» **TASK BRIEF**: Give back the lines of the records exactly, starting at the first and ending at the one with "(s.modRing f).calls = s.calls := rfl".

▼

-- ==== Sys2Proof/Laws/State.lean ====
section
/-! SUPPORT. One lemma per field per update of State: what each named update leaves and what it writes. -/

namespace Sys2Proof.Machine

/-! `modRing` writes `ring` alone. -/
@[simp] theorem State.modRing_now (s : State) (f : RingTransit → RingTransit) : (s.modRing f).now = s.now := rfl
@[simp] theorem State.modRing_free (s : State) (f : RingTransit → RingTransit) : (s.modRing f).free = s.free := rfl
@[simp] theorem State.modRing_straps (s : State) (f : RingTransit → RingTransit) : (s.modRing f).straps = s.straps := rfl
@[simp] theorem State.modRing_ring (s : State) (f : RingTransit → RingTransit) : (s.modRing f).ring = f s.ring := rfl
@[simp] theorem State.modRing_lanes (s : State) (f : RingTransit → RingTransit) : (s.modRing f).lanes = s.lanes := rfl
@[simp] theorem State.modRing_prot (s : State) (f : RingTransit → RingTransit) : (s.modRing f).prot = s.prot := rfl
@[simp] theorem State.modRing_poll (s : State) (f : RingTransit → RingTransit) : (s.modRing f).poll = s.poll := rfl
@[simp] theorem State.modRing_calls (s : State) (f : RingTransit → RingTransit) : (s.modRing f).calls = s.calls := rfl
@[simp] theorem State.modRing_jrnl (s : State) (f : RingTransit → RingTransit) : (s.modRing f).jrnl = s.jrnl := rfl
@[simp] theorem State.modRing_ctl (s : State) (f : RingTransit → RingTransit) : (s.modRing f).ctl = s.ctl := rfl
@[simp] theorem State.modRing_nv (s : State) (f : RingTransit → RingTransit) : (s.modRing f).nv = s.nv := rfl
@[simp] theorem State.modRing_slots (s : State) (f : RingTransit → RingTransit) : (s.modRing f).slots = s.slots := rfl
@[simp] theorem State.modRing_rules (s : State) (f : RingTransit → RingTransit) : (s.modRing f).rules = s.rules := rfl
@[simp] theorem State.modRing_sign (s : State) (f : RingTransit → RingTransit) : (s.modRing f).sign = s.sign := rfl
@[simp] theorem State.modRing_sup (s : State) (f : RingTransit → RingTransit) : (s.modRing f).sup = s.sup := rfl
@[simp] theorem State.modRing_agent (s : State) (f : RingTransit → RingTransit) : (s.modRing f).agent = s.agent := rfl
@[simp] theorem State.modRing_pending (s : State) (f : RingTransit → RingTransit) : (s.modRing f).pending = s.pending := rfl

/-! `modLanes` writes `lanes` alone. -/
@[simp] theorem State.modLanes_now (s : State) (f : Vector LaneEntry 64 → Vector LaneEntry 64) : (s.modLanes f).now = s.now := rfl
@[simp] theorem State.modLanes_free (s : State) (f : Vector LaneEntry 64 → Vector LaneEntry 64) : (s.modLanes f).free = s.free := rfl
@[simp] theorem State.modLanes_straps (s : State) (f : Vector LaneEntry 64 → Vector LaneEntry 64) : (s.modLanes f).straps = s.straps := rfl
@[simp] theorem State.modLanes_ring (s : State) (f : Vector LaneEntry 64 → Vector LaneEntry 64) : (s.modLanes f).ring = s.ring := rfl
@[simp] theorem State.modLanes_lanes (s : State) (f : Vector LaneEntry 64 → Vector LaneEntry 64) : (s.modLanes f).lanes = f s.lanes := rfl
@[simp] theorem State.modLanes_prot (s : State) (f : Vector LaneEntry 64 → Vector LaneEntry 64) : (s.modLanes f).prot = s.prot := rfl
@[simp] theorem State.modLanes_poll (s : State) (f : Vector LaneEntry 64 → Vector LaneEntry 64) : (s.modLanes f).poll = s.poll := rfl
@[simp] theorem State.modLanes_calls (s : State) (f : Vector LaneEntry 64 → Vector LaneEntry 64) : (s.modLanes f).calls = s.calls := rfl
@[simp] theorem State.modLanes_jrnl (s : State) (f : Vector LaneEntry 64 → Vector LaneEntry 64) : (s.modLanes f).jrnl = s.jrnl := rfl
@[simp] theorem State.modLanes_ctl (s : State) (f : Vector LaneEntry 64 → Vector LaneEntry 64) : (s.modLanes f).ctl = s.ctl := rfl
@[simp] theorem State.modLanes_nv (s : State) (f : Vector LaneEntry 64 → Vector LaneEntry 64) : (s.modLanes f).nv = s.nv := rfl
@[simp] theorem State.modLanes_slots (s : State) (f : Vector LaneEntry 64 → Vector LaneEntry 64) : (s.modLanes f).slots = s.slots := rfl
@[simp] theorem State.modLanes_rules (s : State) (f : Vector LaneEntry 64 → Vector LaneEntry 64) : (s.modLanes f).rules = s.rules := rfl
@[simp] theorem State.modLanes_sign (s : State) (f : Vector LaneEntry 64 → Vector LaneEntry 64) : (s.modLanes f).sign = s.sign := rfl
@[simp] theorem State.modLanes_sup (s : State) (f : Vector LaneEntry 64 → Vector LaneEntry 64) : (s.modLanes f).sup = s.sup := rfl
@[simp] theorem State.modLanes_agent (s : State) (f : Vector LaneEntry 64 → Vector LaneEntry 64) : (s.modLanes f).agent = s.agent := rfl
@[simp] theorem State.modLanes_pending (s : State) (f : Vector LaneEntry 64 → Vector LaneEntry 64) : (s.modLanes f).pending = s.pending := rfl

/-! `modProt` writes `prot` alone. -/
@[simp] theorem State.modProt_now (s : State) (f : Protection → Protection) : (s.modProt f).now = s.now := rfl
@[simp] theorem State.modProt_free (s : State) (f : Protection → Protection) : (s.modProt f).free = s.free := rfl
@[simp] theorem State.modProt_straps (s : State) (f : Protection → Protection) : (s.modProt f).straps = s.straps := rfl
@[simp] theorem State.modProt_ring (s : State) (f : Protection → Protection) : (s.modProt f).ring = s.ring := rfl
@[simp] theorem State.modProt_lanes (s : State) (f : Protection → Protection) : (s.modProt f).lanes = s.lanes := rfl
@[simp] theorem State.modProt_prot (s : State) (f : Protection → Protection) : (s.modProt f).prot = f s.prot := rfl
@[simp] theorem State.modProt_poll (s : State) (f : Protection → Protection) : (s.modProt f).poll = s.poll := rfl
@[simp] theorem State.modProt_calls (s : State) (f : Protection → Protection) : (s.modProt f).calls = s.calls := rfl
@[simp] theorem State.modProt_jrnl (s : State) (f : Protection → Protection) : (s.modProt f).jrnl = s.jrnl := rfl
@[simp] theorem State.modProt_ctl (s : State) (f : Protection → Protection) : (s.modProt f).ctl = s.ctl := rfl
@[simp] theorem State.modProt_nv (s : State) (f : Protection → Protection) : (s.modProt f).nv = s.nv := rfl
@[simp] theorem State.modProt_slots (s : State) (f : Protection → Protection) : (s.modProt f).slots = s.slots := rfl
@[simp] theorem State.modProt_rules (s : State) (f : Protection → Protection) : (s.modProt f).rules = s.rules := rfl
@[simp] theorem State.modProt_sign (s : State) (f : Protection → Protection) : (s.modProt f).sign = s.sign := rfl
@[simp] theorem State.modProt_sup (s : State) (f : Protection → Protection) : (s.modProt f).sup = s.sup := rfl
@[simp] theorem State.modProt_agent (s : State) (f : Protection → Protection) : (s.modProt f).agent = s.agent := rfl
@[simp] theorem State.modProt_pending (s : State) (f : Protection → Protection) : (s.modProt f).pending = s.pending := rfl

/-! `modPoll` writes `poll` alone. -/
@[simp] theorem State.modPoll_now (s : State) (f : Poller → Poller) : (s.modPoll f).now = s.now := rfl
@[simp] theorem State.modPoll_free (s : State) (f : Poller → Poller) : (s.modPoll f).free = s.free := rfl
@[simp] theorem State.modPoll_straps (s : State) (f : Poller → Poller) : (s.modPoll f).straps = s.straps := rfl
@[simp] theorem State.modPoll_ring (s : State) (f : Poller → Poller) : (s.modPoll f).ring = s.ring := rfl
@[simp] theorem State.modPoll_lanes (s : State) (f : Poller → Poller) : (s.modPoll f).lanes = s.lanes := rfl
@[simp] theorem State.modPoll_prot (s : State) (f : Poller → Poller) : (s.modPoll f).prot = s.prot := rfl
@[simp] theorem State.modPoll_poll (s : State) (f : Poller → Poller) : (s.modPoll f).poll = f s.poll := rfl
@[simp] theorem State.modPoll_calls (s : State) (f : Poller → Poller) : (s.modPoll f).calls = s.calls := rfl
@[simp] theorem State.modPoll_jrnl (s : State) (f : Poller → Poller) : (s.modPoll f).jrnl = s.jrnl := rfl
@[simp] theorem State.modPoll_ctl (s : State) (f : Poller → Poller) : (s.modPoll f).ctl = s.ctl := rfl
@[simp] theorem State.modPoll_nv (s : State) (f : Poller → Poller) : (s.modPoll f).nv = s.nv := rfl
@[simp] theorem State.modPoll_slots (s : State) (f : Poller → Poller) : (s.modPoll f).slots = s.slots := rfl
@[simp] theorem State.modPoll_rules (s : State) (f : Poller → Poller) : (s.modPoll f).rules = s.rules := rfl
@[simp] theorem State.modPoll_sign (s : State) (f : Poller → Poller) : (s.modPoll f).sign = s.sign := rfl
@[simp] theorem State.modPoll_sup (s : State) (f : Poller → Poller) : (s.modPoll f).sup = s.sup := rfl
@[simp] theorem State.modPoll_agent (s : State) (f : Poller → Poller) : (s.modPoll f).agent = s.agent := rfl
@[simp] theorem State.modPoll_pending (s : State) (f : Poller → Poller) : (s.modPoll f).pending = s.pending := rfl

/-! `modCalls` writes `calls` alone. -/
@[simp] theorem State.modCalls_now (s : State) (f : CallEngine → CallEngine) : (s.modCalls f).now = s.now := rfl
@[simp] theorem State.modCalls_free (s : State) (f : CallEngine → CallEngine) : (s.modCalls f).free = s.free := rfl
@[simp] theorem State.modCalls_straps (s : State) (f : CallEngine → CallEngine) : (s.modCalls f).straps = s.straps := rfl
@[simp] theorem State.modCalls_ring (s : State) (f : CallEngine → CallEngine) : (s.modCalls f).ring = s.ring := rfl
@[simp] theorem State.modCalls_lanes (s : State) (f : CallEngine → CallEngine) : (s.modCalls f).lanes = s.lanes := rfl
@[simp] theorem State.modCalls_prot (s : State) (f : CallEngine → CallEngine) : (s.modCalls f).prot = s.prot := rfl
@[simp] theorem State.modCalls_poll (s : State) (f : CallEngine → CallEngine) : (s.modCalls f).poll = s.poll := rfl
@[simp] theorem State.modCalls_calls (s : State) (f : CallEngine → CallEngine) : (s.modCalls f).calls = f s.calls := rfl
@[simp] theorem State.modCalls_jrnl (s : State) (f : CallEngine → CallEngine) : (s.modCalls f).jrnl = s.jrnl := rfl
@[simp] theorem State.modCalls_ctl (s : State) (f : CallEngine → CallEngine) : (s.modCalls f).ctl = s.ctl := rfl
@[simp] theorem State.modCalls_nv (s : State) (f : CallEngine → CallEngine) : (s.modCalls f).nv = s.nv := rfl
@[simp] theorem State.modCalls_slots (s : State) (f : CallEngine → CallEngine) : (s.modCalls f).slots = s.slots := rfl
@[simp] theorem State.modCalls_rules (s : State) (f : CallEngine → CallEngine) : (s.modCalls f).rules = s.rules := rfl
@[simp] theorem State.modCalls_sign (s : State) (f : CallEngine → CallEngine) : (s.modCalls f).sign = s.sign := rfl
@[simp] theorem State.modCalls_sup (s : State) (f : CallEngine → CallEngine) : (s.modCalls f).sup = s.sup := rfl
@[simp] theorem State.modCalls_agent (s : State) (f : CallEngine → CallEngine) : (s.modCalls f).agent = s.agent := rfl
@[simp] theorem State.modCalls_pending (s : State) (f : CallEngine → CallEngine) : (s.modCalls f).pending = s.pending := rfl

/-! `modJrnl` writes `jrnl` alone. -/
@[simp] theorem State.modJrnl_now (s : State) (f : Journal → Journal) : (s.modJrnl f).now = s.now := rfl
@[simp] theorem State.modJrnl_free (s : State) (f : Journal → Journal) : (s.modJrnl f).free = s.free := rfl
@[simp] theorem State.modJrnl_straps (s : State) (f : Journal → Journal) : (s.modJrnl f).straps = s.straps := rfl
@[simp] theorem State.modJrnl_ring (s : State) (f : Journal → Journal) : (s.modJrnl f).ring = s.ring := rfl
@[simp] theorem State.modJrnl_lanes (s : State) (f : Journal → Journal) : (s.modJrnl f).lanes = s.lanes := rfl
@[simp] theorem State.modJrnl_prot (s : State) (f : Journal → Journal) : (s.modJrnl f).prot = s.prot := rfl
@[simp] theorem State.modJrnl_poll (s : State) (f : Journal → Journal) : (s.modJrnl f).poll = s.poll := rfl
@[simp] theorem State.modJrnl_calls (s : State) (f : Journal → Journal) : (s.modJrnl f).calls = s.calls := rfl
@[simp] theorem State.modJrnl_jrnl (s : State) (f : Journal → Journal) : (s.modJrnl f).jrnl = f s.jrnl := rfl
@[simp] theorem State.modJrnl_ctl (s : State) (f : Journal → Journal) : (s.modJrnl f).ctl = s.ctl := rfl
@[simp] theorem State.modJrnl_nv (s : State) (f : Journal → Journal) : (s.modJrnl f).nv = s.nv := rfl
@[simp] theorem State.modJrnl_slots (s : State) (f : Journal → Journal) : (s.modJrnl f).slots = s.slots := rfl
@[simp] theorem State.modJrnl_rules (s : State) (f : Journal → Journal) : (s.modJrnl f).rules = s.rules := rfl
@[simp] theorem State.modJrnl_sign (s : State) (f : Journal → Journal) : (s.modJrnl f).sign = s.sign := rfl
@[simp] theorem State.modJrnl_sup (s : State) (f : Journal → Journal) : (s.modJrnl f).sup = s.sup := rfl
@[simp] theorem State.modJrnl_agent (s : State) (f : Journal → Journal) : (s.modJrnl f).agent = s.agent := rfl
@[simp] theorem State.modJrnl_pending (s : State) (f : Journal → Journal) : (s.modJrnl f).pending = s.pending := rfl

▲

» **WRITTEN ANSWER**:
-- ==== Sys2Proof/Laws/State.lean ====
section
/-! SUPPORT. One lemma per field per update of State: what each named update leaves and what it writes. -/

namespace Sys2Proof.Machine

/-! `modRing` writes `ring` alone. -/
@[simp] theorem State.modRing_now (s : State) (f : RingTransit → RingTransit) : (s.modRing f).now = s.now := rfl
@[simp] theorem State.modRing_free (s : State) (f : RingTransit → RingTransit) : (s.modRing f).free = s.free := rfl
@[simp] theorem State.modRing_straps (s : State) (f : RingTransit → RingTransit) : (s.modRing f).straps = s.straps := rfl
@[simp] theorem State.modRing_ring (s : State) (f : RingTransit → RingTransit) : (s.modRing f).ring = f s.ring := rfl
@[simp] theorem State.modRing_lanes (s : State) (f : RingTransit → RingTransit) : (s.modRing f).lanes = s.lanes := rfl
@[simp] theorem State.modRing_prot (s : State) (f : RingTransit → RingTransit) : (s.modRing f).prot = s.prot := rfl
@[simp] theorem State.modRing_poll (s : State) (f : RingTransit → RingTransit) : (s.modRing f).poll = s.poll := rfl
@[simp] theorem State.modRing_calls (s : State) (f : RingTransit → RingTransit) : (s.modRing f).calls = s.calls := rfl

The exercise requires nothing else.